■ Your task ■
Going down the listing below, print exactly each line from the one with "simp only [tput] at h" up to and including the one with "rcases mem_tput r k v q hq with e | e", and skip the rest.

_ _ _ _

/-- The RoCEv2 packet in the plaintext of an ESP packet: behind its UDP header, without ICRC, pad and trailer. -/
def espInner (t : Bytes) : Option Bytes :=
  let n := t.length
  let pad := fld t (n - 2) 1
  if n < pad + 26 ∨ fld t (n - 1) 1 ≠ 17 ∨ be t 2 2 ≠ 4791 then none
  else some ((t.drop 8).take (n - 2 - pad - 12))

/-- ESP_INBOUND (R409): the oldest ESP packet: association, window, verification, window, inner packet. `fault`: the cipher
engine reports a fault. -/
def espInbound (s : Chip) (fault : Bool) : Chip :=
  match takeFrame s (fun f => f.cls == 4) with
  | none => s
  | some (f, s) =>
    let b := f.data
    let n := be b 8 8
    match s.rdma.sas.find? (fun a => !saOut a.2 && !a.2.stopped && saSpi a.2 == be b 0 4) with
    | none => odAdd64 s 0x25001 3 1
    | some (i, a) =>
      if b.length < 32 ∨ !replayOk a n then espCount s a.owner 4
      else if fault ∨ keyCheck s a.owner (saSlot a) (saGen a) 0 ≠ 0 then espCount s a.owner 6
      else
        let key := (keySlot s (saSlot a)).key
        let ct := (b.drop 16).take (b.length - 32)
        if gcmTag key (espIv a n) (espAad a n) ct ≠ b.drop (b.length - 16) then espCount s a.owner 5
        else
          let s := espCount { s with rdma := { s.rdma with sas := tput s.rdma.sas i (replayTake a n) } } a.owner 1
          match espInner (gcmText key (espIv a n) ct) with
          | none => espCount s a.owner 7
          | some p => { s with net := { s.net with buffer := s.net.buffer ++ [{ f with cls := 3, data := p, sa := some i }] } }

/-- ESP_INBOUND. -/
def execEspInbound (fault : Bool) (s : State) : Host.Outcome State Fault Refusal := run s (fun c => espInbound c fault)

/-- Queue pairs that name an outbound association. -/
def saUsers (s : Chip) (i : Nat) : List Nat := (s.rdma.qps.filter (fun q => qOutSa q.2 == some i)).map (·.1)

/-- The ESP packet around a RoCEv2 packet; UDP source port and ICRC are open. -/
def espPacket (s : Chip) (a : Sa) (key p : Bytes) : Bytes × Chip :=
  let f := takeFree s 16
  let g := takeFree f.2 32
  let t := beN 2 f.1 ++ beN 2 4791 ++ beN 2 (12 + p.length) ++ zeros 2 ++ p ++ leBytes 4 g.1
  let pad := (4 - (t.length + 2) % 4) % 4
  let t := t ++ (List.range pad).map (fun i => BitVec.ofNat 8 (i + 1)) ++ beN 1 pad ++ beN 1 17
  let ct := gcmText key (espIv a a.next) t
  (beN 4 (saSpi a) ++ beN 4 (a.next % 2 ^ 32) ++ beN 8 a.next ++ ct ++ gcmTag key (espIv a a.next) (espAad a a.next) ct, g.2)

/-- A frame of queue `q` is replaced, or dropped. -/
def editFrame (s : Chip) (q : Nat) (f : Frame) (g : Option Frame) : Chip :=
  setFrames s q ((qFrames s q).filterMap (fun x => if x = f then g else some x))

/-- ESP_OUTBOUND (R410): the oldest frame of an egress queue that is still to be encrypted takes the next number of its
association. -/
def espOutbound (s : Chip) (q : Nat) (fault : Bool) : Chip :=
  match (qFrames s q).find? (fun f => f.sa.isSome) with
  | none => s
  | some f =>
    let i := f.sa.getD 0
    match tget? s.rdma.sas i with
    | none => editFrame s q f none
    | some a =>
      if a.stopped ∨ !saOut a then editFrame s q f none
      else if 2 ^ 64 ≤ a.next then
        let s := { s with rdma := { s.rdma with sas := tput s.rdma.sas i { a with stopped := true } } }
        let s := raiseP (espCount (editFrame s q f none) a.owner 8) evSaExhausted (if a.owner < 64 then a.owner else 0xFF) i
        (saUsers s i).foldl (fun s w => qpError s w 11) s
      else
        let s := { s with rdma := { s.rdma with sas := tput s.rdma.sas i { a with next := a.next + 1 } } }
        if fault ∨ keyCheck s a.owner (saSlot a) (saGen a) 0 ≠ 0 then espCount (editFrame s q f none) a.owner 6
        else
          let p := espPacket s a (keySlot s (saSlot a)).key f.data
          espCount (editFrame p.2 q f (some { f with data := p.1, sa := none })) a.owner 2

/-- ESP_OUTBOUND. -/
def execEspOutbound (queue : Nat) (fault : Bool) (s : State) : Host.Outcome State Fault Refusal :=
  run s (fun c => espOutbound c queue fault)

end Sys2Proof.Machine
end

_ _ _ _

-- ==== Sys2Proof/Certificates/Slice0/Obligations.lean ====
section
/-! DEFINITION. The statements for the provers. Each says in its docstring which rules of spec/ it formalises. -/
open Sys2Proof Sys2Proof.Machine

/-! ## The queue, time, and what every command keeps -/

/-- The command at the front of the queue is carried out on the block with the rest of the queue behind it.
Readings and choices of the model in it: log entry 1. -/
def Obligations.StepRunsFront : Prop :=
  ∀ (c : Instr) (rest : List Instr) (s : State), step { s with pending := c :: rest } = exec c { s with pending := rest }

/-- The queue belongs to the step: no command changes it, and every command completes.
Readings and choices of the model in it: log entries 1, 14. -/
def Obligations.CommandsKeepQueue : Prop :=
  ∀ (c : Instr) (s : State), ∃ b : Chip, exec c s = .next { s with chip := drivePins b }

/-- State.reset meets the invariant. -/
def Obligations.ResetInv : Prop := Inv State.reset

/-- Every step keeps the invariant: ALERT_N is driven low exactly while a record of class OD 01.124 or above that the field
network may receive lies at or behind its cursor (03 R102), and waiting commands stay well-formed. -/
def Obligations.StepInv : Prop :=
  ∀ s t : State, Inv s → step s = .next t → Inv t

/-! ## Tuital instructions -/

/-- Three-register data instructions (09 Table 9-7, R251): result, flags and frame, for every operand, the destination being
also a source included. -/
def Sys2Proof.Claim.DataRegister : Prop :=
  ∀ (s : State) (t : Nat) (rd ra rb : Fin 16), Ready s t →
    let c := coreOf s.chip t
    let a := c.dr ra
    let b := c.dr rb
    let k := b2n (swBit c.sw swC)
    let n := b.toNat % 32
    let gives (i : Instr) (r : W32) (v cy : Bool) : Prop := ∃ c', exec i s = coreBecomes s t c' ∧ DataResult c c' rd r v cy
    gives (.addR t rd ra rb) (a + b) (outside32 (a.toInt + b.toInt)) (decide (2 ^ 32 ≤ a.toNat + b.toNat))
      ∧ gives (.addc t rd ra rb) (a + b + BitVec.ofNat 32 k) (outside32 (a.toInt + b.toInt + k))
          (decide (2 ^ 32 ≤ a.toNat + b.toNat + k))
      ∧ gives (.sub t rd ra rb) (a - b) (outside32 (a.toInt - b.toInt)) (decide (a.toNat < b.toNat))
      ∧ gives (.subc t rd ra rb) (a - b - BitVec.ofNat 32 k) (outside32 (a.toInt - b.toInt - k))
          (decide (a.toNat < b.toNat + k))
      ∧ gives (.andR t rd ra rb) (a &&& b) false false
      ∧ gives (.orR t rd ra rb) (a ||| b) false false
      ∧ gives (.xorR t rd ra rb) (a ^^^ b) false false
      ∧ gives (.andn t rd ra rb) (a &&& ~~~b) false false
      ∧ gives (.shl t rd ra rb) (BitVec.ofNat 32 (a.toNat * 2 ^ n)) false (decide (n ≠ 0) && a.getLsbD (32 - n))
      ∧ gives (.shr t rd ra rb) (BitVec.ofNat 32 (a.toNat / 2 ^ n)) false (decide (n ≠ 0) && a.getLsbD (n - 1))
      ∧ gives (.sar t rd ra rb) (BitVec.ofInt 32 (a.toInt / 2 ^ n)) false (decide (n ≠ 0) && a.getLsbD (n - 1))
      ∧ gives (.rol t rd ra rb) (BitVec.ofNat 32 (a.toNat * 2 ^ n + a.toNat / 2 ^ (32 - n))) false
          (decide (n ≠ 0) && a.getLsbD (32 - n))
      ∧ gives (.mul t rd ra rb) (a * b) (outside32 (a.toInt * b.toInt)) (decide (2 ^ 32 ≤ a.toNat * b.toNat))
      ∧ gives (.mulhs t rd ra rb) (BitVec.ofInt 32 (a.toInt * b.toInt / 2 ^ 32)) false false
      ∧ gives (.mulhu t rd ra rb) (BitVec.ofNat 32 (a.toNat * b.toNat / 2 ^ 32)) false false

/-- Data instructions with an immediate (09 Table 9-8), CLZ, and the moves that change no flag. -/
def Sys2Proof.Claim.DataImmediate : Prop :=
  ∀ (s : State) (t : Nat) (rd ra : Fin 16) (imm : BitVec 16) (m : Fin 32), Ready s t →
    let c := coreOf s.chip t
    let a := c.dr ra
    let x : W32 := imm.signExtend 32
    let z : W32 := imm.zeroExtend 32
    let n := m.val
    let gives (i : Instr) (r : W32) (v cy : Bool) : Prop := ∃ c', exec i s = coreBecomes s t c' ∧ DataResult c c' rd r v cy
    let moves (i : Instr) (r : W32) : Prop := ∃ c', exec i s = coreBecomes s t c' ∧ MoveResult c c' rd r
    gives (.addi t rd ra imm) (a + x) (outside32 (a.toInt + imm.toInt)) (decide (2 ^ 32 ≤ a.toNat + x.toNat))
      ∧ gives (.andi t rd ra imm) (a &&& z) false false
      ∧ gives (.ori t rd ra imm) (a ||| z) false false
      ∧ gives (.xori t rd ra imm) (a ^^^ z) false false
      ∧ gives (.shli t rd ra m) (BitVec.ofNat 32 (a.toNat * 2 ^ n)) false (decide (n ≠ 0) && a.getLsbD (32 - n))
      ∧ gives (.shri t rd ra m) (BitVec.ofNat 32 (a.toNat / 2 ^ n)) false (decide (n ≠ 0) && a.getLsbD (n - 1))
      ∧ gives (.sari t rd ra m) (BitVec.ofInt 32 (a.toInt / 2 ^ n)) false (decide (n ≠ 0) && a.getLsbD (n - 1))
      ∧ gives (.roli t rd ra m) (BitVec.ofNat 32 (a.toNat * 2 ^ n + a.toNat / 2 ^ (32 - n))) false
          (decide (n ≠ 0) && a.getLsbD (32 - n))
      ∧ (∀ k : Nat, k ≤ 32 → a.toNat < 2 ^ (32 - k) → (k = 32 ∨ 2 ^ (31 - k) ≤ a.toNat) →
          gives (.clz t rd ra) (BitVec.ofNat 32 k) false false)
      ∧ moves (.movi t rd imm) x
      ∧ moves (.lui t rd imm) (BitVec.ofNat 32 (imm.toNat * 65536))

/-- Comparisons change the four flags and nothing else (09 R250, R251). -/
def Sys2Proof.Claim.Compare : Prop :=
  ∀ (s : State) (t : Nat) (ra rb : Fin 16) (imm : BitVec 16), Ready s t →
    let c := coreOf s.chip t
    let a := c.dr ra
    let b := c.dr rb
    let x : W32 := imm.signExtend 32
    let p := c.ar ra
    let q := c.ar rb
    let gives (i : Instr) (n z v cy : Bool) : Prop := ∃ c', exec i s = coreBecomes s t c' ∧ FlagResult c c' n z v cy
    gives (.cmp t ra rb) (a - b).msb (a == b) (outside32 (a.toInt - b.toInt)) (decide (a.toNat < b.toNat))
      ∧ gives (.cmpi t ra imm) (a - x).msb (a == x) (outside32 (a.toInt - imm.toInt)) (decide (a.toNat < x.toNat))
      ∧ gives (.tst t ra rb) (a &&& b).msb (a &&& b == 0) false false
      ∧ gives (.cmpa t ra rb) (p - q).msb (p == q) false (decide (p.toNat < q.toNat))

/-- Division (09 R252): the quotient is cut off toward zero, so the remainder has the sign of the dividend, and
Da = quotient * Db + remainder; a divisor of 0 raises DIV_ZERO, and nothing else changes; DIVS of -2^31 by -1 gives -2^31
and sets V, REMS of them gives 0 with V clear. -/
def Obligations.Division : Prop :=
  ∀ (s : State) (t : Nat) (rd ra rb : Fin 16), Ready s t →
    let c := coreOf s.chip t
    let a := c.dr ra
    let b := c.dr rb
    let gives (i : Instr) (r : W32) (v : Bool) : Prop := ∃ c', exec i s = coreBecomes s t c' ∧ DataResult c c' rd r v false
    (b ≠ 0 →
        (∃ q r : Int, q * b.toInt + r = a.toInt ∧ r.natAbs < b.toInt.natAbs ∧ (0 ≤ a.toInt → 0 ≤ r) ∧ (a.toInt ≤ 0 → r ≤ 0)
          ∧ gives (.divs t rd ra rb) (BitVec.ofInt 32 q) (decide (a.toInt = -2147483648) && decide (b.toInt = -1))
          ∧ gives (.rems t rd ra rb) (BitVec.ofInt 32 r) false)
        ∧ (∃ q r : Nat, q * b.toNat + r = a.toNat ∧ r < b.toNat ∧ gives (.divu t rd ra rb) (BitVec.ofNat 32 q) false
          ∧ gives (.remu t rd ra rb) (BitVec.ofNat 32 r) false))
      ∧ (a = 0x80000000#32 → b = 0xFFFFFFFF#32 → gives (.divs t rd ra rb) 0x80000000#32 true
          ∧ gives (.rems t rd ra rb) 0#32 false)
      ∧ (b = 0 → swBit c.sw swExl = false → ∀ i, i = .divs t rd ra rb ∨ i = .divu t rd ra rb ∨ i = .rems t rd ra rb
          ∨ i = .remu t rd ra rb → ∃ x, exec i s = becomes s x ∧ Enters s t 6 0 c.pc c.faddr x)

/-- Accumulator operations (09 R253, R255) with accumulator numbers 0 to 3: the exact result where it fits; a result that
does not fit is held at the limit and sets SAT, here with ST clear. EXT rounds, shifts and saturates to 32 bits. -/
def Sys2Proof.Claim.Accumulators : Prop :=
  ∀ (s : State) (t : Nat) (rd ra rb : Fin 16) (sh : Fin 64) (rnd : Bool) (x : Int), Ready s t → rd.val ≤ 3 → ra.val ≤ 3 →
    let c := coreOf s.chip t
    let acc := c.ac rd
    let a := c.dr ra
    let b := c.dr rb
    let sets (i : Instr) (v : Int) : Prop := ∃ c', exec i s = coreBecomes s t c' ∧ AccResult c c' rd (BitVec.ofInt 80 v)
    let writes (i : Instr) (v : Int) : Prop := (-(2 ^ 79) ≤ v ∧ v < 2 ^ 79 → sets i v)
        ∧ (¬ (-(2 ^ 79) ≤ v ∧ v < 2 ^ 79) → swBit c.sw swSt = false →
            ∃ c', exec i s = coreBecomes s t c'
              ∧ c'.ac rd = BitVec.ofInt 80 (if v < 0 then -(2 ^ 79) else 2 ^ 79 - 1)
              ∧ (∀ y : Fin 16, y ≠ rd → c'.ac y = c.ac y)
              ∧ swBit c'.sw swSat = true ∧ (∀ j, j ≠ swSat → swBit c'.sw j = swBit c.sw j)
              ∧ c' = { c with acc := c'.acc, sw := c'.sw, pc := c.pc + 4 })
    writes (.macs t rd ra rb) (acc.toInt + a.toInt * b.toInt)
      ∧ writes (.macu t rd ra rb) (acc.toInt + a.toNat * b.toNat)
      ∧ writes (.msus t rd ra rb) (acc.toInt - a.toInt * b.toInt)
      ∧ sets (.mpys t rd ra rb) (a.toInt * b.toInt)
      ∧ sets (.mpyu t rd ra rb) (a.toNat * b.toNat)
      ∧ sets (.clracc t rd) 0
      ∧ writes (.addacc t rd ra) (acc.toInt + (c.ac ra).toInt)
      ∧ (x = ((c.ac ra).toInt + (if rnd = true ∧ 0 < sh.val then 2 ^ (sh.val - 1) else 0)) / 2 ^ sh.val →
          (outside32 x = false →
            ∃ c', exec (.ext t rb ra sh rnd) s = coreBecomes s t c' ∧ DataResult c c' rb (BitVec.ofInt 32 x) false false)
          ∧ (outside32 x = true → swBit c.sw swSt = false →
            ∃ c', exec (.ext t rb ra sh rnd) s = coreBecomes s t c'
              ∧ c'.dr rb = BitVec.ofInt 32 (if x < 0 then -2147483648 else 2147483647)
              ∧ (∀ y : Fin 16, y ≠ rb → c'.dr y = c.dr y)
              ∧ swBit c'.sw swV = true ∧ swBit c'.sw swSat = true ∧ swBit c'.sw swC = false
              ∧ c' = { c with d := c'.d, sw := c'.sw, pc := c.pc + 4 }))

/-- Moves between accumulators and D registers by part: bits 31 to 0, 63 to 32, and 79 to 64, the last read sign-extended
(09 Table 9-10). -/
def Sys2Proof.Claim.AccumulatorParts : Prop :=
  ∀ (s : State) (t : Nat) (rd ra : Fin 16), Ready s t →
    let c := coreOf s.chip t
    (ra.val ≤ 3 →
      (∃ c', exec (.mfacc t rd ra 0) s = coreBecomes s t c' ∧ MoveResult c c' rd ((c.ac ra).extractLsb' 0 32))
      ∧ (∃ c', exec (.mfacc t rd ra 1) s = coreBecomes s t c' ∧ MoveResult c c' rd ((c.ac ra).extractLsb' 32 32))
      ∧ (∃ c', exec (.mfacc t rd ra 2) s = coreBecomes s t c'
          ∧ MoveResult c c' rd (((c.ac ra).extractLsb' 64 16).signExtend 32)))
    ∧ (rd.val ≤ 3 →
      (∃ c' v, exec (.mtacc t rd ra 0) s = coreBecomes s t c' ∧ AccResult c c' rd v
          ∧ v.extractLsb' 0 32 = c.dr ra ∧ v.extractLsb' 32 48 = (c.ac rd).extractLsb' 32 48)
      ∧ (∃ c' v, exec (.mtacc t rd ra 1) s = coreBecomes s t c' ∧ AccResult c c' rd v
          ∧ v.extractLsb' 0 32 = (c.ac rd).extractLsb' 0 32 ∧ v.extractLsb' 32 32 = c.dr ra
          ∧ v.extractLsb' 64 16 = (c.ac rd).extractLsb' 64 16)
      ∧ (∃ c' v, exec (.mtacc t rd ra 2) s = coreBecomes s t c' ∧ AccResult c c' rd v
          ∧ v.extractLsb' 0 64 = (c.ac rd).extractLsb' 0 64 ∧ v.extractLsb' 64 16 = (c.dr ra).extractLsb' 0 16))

_ _ _ _

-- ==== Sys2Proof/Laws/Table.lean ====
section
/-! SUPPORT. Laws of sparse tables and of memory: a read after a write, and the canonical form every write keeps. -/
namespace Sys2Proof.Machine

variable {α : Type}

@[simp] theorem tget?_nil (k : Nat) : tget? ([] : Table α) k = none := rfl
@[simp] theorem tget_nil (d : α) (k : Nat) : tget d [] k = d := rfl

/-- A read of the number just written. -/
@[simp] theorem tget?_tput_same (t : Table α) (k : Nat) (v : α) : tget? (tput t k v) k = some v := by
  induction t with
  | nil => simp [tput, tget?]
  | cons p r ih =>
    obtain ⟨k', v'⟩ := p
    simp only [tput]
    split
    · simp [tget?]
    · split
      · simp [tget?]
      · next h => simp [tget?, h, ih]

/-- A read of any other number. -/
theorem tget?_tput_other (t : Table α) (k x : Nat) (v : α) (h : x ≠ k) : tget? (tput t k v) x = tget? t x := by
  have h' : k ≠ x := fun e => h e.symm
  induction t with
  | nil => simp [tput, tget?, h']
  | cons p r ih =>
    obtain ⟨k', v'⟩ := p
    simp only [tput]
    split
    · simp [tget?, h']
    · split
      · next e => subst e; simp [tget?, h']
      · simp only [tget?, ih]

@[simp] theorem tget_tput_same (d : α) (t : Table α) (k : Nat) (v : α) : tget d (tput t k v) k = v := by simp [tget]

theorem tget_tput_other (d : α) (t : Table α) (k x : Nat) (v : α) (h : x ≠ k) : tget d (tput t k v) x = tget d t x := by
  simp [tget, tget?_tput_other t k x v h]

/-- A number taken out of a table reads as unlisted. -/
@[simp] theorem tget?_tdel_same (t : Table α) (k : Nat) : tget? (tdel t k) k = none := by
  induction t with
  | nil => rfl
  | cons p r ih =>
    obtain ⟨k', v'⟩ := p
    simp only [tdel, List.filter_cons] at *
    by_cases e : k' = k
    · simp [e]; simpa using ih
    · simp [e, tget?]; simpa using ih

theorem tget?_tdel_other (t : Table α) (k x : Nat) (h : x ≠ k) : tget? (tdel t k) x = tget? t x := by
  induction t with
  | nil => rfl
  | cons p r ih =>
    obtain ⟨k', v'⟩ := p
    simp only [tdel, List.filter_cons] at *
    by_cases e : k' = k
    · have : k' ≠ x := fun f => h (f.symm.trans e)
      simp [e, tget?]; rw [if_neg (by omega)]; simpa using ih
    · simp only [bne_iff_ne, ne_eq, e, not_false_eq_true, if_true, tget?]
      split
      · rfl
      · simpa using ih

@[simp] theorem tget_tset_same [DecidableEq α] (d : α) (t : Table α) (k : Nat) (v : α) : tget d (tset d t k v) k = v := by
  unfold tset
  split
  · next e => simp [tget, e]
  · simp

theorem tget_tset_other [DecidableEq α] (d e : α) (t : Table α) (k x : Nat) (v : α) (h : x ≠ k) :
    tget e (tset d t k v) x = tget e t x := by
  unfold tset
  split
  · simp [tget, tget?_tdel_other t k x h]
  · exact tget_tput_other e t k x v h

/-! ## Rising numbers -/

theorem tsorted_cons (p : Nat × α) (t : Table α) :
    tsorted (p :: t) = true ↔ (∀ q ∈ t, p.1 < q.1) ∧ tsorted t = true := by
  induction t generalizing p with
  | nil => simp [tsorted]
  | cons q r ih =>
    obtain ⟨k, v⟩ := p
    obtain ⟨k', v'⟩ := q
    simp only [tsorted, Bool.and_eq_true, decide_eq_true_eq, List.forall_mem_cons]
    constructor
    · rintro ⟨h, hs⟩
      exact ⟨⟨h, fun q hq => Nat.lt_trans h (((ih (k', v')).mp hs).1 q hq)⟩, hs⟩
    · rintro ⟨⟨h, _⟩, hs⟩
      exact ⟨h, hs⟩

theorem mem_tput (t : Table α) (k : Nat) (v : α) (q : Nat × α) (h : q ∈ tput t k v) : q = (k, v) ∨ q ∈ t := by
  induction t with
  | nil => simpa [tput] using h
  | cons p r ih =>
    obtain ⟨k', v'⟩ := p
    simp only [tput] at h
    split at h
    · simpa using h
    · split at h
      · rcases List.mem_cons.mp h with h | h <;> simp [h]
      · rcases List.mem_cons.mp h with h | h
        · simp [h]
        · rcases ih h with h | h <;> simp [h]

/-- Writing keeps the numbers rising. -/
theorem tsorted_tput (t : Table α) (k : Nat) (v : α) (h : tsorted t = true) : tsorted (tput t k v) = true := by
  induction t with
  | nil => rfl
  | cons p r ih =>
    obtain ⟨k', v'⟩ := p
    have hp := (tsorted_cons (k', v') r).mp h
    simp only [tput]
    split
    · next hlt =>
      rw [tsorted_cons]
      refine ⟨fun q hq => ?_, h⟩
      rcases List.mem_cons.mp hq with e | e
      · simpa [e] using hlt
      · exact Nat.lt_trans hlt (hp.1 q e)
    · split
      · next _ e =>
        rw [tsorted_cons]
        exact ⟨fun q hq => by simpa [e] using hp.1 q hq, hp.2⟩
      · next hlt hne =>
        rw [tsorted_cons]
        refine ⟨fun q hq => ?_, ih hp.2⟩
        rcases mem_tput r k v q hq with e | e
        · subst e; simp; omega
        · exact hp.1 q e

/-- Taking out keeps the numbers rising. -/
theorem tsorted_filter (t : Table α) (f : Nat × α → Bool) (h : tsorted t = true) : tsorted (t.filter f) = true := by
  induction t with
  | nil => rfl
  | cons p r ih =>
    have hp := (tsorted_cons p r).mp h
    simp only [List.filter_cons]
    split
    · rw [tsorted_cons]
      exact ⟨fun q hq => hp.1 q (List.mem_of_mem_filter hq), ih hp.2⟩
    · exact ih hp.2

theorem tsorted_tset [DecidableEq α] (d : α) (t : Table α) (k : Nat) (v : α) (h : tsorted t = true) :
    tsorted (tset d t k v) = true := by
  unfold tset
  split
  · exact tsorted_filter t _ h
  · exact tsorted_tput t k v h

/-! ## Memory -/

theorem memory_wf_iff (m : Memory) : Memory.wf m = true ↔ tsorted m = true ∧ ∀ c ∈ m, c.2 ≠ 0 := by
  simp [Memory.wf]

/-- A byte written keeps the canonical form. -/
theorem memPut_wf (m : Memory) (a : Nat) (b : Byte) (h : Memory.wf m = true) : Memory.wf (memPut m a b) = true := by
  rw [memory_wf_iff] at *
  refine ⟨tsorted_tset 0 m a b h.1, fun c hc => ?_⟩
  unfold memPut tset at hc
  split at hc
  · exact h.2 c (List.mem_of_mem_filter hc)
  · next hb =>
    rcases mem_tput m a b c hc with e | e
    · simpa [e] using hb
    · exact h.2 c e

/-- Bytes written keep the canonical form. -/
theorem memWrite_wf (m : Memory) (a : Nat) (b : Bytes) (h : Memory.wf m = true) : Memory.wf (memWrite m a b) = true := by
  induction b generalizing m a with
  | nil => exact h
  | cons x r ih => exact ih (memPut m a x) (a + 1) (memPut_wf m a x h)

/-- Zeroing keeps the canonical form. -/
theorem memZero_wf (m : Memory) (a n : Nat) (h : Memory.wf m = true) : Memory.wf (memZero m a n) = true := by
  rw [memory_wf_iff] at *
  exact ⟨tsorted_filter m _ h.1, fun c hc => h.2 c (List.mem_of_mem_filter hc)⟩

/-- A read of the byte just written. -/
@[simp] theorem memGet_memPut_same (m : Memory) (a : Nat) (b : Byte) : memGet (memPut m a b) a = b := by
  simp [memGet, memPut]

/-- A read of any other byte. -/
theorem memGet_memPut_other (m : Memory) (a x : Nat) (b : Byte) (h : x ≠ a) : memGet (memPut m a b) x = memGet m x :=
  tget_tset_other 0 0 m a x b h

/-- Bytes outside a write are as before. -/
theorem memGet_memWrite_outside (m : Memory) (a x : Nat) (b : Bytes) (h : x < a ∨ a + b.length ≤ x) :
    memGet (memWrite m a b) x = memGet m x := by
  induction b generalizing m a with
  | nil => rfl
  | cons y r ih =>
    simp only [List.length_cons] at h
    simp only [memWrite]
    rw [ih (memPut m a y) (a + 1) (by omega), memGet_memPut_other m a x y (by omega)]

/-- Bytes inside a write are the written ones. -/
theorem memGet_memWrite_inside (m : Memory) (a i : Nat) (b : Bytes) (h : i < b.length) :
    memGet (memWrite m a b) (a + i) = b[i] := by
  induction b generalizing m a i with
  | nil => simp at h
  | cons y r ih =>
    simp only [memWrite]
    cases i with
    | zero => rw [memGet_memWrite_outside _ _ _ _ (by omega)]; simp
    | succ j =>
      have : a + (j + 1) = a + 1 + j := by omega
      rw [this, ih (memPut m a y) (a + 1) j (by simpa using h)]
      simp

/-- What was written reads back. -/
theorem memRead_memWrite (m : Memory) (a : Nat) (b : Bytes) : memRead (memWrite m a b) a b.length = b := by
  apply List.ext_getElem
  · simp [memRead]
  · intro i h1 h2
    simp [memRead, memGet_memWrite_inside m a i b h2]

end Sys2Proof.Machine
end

_ _ _ _

■ Solution to the problem ■
    simp only [tput] at h
    split at h
    · simpa using h
    · split at h
      · rcases List.mem_cons.mp h with h | h <;> simp [h]
      · rcases List.mem_cons.mp h with h | h
        · simp [h]
        · rcases ih h with h | h <;> simp [h]

/-- Writing keeps the numbers rising. -/
theorem tsorted_tput (t : Table α) (k : Nat) (v : α) (h : tsorted t = true) : tsorted (tput t k v) = true := by
  induction t with
  | nil => rfl
  | cons p r ih =>
    obtain ⟨k', v'⟩ := p
    have hp := (tsorted_cons (k', v') r).mp h
    simp only [tput]
    split
    · next hlt =>
      rw [tsorted_cons]
      refine ⟨fun q hq => ?_, h⟩
      rcases List.mem_cons.mp hq with e | e
      · simpa [e] using hlt
      · exact Nat.lt_trans hlt (hp.1 q e)
    · split
      · next _ e =>
        rw [tsorted_cons]
        exact ⟨fun q hq => by simpa [e] using hp.1 q hq, hp.2⟩
      · next hlt hne =>
        rw [tsorted_cons]
        refine ⟨fun q hq => ?_, ih hp.2⟩
        rcases mem_tput r k v q hq with e | e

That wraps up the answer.